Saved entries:
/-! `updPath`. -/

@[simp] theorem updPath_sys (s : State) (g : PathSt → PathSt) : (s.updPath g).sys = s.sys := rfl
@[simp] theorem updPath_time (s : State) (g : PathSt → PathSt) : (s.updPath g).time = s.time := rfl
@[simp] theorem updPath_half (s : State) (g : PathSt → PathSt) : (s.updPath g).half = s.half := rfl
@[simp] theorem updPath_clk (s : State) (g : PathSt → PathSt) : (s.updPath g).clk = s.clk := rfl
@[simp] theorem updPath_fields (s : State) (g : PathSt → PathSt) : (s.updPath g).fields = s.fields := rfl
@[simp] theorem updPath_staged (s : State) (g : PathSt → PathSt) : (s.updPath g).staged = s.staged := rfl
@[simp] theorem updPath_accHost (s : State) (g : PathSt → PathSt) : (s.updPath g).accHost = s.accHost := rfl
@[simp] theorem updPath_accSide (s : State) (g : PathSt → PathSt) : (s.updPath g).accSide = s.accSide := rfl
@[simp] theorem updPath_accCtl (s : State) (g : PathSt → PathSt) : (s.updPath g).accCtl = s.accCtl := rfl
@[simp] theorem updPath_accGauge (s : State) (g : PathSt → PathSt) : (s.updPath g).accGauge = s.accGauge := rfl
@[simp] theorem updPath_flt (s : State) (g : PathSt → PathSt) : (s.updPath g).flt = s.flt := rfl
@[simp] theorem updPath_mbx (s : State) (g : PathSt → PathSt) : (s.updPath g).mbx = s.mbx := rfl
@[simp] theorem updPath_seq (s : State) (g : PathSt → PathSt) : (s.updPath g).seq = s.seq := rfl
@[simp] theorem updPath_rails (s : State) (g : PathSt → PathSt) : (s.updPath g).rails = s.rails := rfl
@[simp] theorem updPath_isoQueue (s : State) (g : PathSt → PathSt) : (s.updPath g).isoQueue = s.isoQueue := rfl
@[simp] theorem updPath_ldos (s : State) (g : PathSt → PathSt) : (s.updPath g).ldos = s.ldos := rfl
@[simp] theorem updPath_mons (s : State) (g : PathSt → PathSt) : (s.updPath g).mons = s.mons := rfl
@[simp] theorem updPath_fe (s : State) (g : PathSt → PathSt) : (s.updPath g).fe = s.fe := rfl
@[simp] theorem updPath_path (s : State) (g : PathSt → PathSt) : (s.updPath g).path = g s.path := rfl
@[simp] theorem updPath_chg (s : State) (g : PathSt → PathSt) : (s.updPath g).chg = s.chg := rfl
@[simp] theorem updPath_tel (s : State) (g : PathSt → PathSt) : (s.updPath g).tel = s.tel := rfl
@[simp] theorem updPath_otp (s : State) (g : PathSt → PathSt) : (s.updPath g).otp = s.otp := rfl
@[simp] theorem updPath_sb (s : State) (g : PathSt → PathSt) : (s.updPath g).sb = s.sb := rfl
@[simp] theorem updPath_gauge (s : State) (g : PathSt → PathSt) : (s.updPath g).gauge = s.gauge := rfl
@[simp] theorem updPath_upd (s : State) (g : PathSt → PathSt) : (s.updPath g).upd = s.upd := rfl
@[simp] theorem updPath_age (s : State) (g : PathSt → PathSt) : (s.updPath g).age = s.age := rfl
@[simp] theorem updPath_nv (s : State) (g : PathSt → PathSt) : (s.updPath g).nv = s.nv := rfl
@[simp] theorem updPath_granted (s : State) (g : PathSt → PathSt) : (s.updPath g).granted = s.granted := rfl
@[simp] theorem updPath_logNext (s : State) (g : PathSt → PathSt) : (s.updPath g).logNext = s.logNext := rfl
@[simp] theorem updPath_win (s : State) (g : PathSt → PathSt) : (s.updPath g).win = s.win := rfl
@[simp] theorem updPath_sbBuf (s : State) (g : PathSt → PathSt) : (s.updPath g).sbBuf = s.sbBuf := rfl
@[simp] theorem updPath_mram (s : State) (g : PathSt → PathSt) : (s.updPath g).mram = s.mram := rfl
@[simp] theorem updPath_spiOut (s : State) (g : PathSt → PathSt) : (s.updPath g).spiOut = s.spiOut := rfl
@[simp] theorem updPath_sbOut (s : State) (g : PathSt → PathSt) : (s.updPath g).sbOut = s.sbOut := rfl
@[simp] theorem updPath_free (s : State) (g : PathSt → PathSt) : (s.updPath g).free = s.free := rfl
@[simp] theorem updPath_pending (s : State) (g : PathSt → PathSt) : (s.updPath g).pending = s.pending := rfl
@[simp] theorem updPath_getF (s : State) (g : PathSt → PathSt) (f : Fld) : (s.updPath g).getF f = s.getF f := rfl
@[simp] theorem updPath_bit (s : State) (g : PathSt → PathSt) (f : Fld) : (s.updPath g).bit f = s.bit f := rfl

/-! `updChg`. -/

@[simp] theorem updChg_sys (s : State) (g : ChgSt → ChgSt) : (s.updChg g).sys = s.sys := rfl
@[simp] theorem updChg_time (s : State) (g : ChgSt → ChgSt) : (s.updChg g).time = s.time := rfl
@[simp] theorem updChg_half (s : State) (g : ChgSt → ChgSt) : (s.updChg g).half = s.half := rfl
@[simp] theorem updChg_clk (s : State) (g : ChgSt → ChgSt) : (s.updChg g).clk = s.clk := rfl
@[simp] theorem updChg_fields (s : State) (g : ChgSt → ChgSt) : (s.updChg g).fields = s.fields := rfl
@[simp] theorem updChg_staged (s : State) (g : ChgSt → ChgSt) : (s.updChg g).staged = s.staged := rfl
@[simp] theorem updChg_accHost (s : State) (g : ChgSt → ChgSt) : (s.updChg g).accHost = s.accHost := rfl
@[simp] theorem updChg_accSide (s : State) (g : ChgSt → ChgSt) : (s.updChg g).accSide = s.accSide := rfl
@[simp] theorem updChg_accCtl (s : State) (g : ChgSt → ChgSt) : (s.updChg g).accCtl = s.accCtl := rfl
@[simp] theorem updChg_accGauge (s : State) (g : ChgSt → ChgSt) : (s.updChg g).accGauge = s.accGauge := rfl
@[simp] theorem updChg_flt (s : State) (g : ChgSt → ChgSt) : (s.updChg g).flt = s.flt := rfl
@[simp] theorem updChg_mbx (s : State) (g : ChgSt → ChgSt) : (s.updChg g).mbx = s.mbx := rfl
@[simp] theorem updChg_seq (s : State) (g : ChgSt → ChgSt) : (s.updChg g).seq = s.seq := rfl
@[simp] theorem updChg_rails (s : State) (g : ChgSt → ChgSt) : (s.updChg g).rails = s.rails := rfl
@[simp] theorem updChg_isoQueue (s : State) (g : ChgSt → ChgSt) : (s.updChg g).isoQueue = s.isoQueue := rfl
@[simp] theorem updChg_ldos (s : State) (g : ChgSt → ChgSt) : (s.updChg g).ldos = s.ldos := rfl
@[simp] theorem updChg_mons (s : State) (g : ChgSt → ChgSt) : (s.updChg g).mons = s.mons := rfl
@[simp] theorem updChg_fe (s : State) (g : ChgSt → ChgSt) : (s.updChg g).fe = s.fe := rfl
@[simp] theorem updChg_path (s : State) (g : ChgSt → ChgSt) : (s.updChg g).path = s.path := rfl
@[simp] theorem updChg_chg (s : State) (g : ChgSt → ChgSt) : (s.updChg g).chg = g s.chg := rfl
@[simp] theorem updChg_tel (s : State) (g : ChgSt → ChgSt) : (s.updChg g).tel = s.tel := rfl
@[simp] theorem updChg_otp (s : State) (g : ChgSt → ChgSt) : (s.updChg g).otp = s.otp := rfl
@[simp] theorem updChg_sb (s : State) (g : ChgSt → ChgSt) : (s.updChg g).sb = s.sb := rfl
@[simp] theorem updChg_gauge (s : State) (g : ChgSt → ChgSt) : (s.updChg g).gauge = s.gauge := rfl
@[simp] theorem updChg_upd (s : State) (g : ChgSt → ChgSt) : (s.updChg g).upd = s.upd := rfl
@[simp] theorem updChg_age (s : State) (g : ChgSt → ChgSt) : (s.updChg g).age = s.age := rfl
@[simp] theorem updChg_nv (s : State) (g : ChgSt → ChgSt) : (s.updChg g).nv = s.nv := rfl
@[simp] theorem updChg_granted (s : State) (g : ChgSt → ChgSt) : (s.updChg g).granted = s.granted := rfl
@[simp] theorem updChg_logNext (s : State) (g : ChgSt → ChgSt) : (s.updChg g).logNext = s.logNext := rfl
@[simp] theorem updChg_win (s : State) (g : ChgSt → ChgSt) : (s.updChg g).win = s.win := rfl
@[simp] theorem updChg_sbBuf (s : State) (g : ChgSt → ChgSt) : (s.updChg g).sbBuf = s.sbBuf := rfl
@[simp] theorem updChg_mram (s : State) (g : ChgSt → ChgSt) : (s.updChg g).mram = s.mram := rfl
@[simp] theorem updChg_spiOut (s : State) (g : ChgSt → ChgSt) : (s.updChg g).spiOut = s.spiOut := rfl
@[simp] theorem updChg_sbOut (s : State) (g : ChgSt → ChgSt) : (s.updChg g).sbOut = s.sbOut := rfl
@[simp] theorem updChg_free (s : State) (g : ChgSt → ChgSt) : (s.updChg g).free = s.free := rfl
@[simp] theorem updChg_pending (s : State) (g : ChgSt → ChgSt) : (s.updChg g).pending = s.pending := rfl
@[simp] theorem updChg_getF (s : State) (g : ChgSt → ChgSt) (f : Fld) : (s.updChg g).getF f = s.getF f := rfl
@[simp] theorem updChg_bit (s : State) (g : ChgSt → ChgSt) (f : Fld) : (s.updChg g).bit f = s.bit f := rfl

What you are asked to do: Lines of the data above that include the string "sbBuf" must each be copied.

Task answer:
@[simp] theorem updPath_sbBuf (s : State) (g : PathSt → PathSt) : (s.updPath g).sbBuf = s.sbBuf := rfl
@[simp] theorem updChg_sbBuf (s : State) (g : ChgSt → ChgSt) : (s.updChg g).sbBuf = s.sbBuf := rfl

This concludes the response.